- [Exercise]: Produce word for word the lines of the data below running from the one that has "exact decide_eq_true hl)" to the one that has "((applyStaged_moment ..).trans (rephase_moment", inclusive, and no others.

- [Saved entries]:
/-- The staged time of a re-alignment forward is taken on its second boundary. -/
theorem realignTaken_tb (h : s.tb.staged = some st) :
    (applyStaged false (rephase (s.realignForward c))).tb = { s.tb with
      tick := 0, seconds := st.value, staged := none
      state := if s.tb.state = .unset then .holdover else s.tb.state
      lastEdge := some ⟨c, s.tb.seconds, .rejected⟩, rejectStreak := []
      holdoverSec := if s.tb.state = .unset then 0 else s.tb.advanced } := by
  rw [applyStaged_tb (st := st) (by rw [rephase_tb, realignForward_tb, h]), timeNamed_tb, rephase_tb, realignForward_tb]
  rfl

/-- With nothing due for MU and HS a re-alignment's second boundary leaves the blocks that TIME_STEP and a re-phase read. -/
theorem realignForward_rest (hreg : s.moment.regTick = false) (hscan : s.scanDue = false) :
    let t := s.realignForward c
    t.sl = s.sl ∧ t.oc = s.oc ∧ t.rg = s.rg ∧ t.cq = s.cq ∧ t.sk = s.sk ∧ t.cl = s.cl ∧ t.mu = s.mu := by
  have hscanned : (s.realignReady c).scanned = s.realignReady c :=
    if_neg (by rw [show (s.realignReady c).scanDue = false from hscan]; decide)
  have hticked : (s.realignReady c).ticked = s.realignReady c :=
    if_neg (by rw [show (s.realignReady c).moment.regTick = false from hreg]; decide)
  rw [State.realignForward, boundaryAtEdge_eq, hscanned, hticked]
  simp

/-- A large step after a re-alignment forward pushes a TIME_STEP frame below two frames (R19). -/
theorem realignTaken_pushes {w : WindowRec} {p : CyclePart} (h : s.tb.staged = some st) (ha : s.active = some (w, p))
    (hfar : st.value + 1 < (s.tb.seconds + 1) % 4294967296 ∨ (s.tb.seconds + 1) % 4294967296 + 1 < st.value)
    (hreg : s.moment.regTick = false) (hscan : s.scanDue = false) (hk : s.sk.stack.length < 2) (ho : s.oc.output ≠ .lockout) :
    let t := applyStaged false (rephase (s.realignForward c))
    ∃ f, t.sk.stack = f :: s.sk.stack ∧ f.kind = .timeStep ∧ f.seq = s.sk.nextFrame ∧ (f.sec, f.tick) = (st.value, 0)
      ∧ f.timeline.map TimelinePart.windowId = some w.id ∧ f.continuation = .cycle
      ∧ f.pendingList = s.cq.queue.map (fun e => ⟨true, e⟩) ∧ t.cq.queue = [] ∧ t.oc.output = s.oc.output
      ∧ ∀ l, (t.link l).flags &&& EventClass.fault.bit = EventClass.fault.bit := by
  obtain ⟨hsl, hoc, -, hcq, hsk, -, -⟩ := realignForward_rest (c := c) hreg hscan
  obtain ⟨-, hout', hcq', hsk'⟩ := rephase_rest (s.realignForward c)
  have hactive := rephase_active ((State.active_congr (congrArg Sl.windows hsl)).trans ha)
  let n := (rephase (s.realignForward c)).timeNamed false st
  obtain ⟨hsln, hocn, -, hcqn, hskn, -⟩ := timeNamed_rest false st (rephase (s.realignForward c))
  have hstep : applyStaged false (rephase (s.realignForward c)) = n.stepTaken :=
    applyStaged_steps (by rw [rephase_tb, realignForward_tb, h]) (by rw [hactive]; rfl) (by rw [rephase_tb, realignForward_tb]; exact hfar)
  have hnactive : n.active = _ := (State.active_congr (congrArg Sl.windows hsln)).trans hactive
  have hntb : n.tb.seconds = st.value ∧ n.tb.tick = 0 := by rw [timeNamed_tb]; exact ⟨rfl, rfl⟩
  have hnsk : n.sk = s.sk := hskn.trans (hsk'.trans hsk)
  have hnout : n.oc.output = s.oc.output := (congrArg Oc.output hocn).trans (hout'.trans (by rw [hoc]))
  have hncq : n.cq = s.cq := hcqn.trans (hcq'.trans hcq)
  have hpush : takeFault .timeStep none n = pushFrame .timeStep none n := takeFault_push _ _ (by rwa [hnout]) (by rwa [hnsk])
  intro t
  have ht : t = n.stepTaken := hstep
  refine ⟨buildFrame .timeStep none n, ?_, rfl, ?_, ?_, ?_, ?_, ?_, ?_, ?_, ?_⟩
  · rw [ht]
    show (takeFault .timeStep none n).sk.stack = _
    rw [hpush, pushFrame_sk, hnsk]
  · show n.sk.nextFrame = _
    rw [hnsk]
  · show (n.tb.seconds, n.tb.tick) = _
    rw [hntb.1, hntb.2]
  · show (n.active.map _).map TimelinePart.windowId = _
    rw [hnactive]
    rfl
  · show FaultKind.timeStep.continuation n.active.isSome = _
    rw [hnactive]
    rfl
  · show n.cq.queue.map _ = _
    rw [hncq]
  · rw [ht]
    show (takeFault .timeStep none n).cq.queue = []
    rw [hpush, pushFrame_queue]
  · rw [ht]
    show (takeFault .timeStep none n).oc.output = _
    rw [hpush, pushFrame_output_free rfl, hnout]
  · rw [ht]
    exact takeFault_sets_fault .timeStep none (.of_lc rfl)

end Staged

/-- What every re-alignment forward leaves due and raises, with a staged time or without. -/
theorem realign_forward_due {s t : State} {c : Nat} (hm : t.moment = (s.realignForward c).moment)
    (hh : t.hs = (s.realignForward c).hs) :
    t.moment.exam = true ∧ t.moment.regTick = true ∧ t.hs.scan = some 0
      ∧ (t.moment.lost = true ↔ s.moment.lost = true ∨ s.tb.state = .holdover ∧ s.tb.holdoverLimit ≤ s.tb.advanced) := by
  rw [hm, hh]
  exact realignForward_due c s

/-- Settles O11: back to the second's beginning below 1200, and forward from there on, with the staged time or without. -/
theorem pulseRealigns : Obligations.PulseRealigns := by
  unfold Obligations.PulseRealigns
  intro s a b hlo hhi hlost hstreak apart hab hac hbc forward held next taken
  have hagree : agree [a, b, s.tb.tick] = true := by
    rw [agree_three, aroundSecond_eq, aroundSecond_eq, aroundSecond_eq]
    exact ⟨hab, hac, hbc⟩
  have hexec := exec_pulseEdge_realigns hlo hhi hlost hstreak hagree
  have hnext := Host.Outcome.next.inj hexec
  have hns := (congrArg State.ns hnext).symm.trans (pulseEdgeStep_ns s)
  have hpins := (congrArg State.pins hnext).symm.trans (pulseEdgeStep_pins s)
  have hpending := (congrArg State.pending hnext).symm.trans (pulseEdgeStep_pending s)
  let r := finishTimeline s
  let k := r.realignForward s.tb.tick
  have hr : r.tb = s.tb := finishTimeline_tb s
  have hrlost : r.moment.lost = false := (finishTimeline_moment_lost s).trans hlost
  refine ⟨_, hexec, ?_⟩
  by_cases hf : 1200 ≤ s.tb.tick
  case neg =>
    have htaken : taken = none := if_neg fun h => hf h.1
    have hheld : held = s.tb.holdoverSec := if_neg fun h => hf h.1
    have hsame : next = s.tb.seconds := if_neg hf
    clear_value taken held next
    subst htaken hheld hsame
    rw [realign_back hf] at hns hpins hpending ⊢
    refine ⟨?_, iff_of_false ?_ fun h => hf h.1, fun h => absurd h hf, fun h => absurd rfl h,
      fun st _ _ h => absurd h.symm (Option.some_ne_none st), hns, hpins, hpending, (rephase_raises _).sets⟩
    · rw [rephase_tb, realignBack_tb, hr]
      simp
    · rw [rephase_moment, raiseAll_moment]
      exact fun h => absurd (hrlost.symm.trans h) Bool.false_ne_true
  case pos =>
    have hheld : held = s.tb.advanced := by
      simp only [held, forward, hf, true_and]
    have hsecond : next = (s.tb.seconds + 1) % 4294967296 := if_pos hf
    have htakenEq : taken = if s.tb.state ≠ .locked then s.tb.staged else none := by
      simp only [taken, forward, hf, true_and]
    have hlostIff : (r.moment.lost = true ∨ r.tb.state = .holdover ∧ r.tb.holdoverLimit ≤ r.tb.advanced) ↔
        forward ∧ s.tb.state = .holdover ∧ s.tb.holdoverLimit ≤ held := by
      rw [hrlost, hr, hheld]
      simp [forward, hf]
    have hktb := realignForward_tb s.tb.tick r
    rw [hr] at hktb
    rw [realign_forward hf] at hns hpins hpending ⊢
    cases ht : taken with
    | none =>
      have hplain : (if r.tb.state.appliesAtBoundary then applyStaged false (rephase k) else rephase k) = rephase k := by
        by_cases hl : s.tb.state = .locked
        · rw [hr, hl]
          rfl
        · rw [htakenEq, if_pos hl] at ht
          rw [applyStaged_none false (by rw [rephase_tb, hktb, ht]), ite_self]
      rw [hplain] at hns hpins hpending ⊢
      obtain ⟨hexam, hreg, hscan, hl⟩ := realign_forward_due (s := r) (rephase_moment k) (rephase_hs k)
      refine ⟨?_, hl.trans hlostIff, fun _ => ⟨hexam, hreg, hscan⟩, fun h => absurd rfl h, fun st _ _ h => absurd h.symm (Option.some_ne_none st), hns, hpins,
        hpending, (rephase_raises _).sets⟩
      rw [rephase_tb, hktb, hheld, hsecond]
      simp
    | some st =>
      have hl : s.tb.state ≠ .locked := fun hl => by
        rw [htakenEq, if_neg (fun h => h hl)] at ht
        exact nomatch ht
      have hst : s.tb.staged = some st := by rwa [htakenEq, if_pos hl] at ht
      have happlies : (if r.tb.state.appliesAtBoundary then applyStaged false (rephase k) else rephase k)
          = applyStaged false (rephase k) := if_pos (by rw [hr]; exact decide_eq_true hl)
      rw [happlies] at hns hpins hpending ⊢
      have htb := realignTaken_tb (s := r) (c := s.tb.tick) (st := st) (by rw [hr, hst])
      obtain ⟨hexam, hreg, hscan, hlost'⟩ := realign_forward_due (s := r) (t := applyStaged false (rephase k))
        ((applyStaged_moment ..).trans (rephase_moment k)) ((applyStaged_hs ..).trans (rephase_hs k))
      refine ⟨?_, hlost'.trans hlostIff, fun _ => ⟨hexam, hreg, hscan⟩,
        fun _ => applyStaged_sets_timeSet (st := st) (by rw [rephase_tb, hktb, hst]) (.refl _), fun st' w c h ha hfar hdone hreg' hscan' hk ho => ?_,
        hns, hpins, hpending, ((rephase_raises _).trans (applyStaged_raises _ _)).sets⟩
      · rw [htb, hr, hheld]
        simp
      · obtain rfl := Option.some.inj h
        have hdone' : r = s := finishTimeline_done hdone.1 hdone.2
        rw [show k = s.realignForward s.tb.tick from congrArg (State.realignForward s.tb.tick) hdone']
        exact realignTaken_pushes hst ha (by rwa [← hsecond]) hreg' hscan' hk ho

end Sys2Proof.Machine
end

- [Result of this task]:
          = applyStaged false (rephase k) := if_pos (by rw [hr]; exact decide_eq_true hl)
      rw [happlies] at hns hpins hpending ⊢
      have htb := realignTaken_tb (s := r) (c := s.tb.tick) (st := st) (by rw [hr, hst])
      obtain ⟨hexam, hreg, hscan, hlost'⟩ := realign_forward_due (s := r) (t := applyStaged false (rephase k))
        ((applyStaged_moment ..).trans (rephase_moment k)) ((applyStaged_hs ..).trans (rephase_hs k))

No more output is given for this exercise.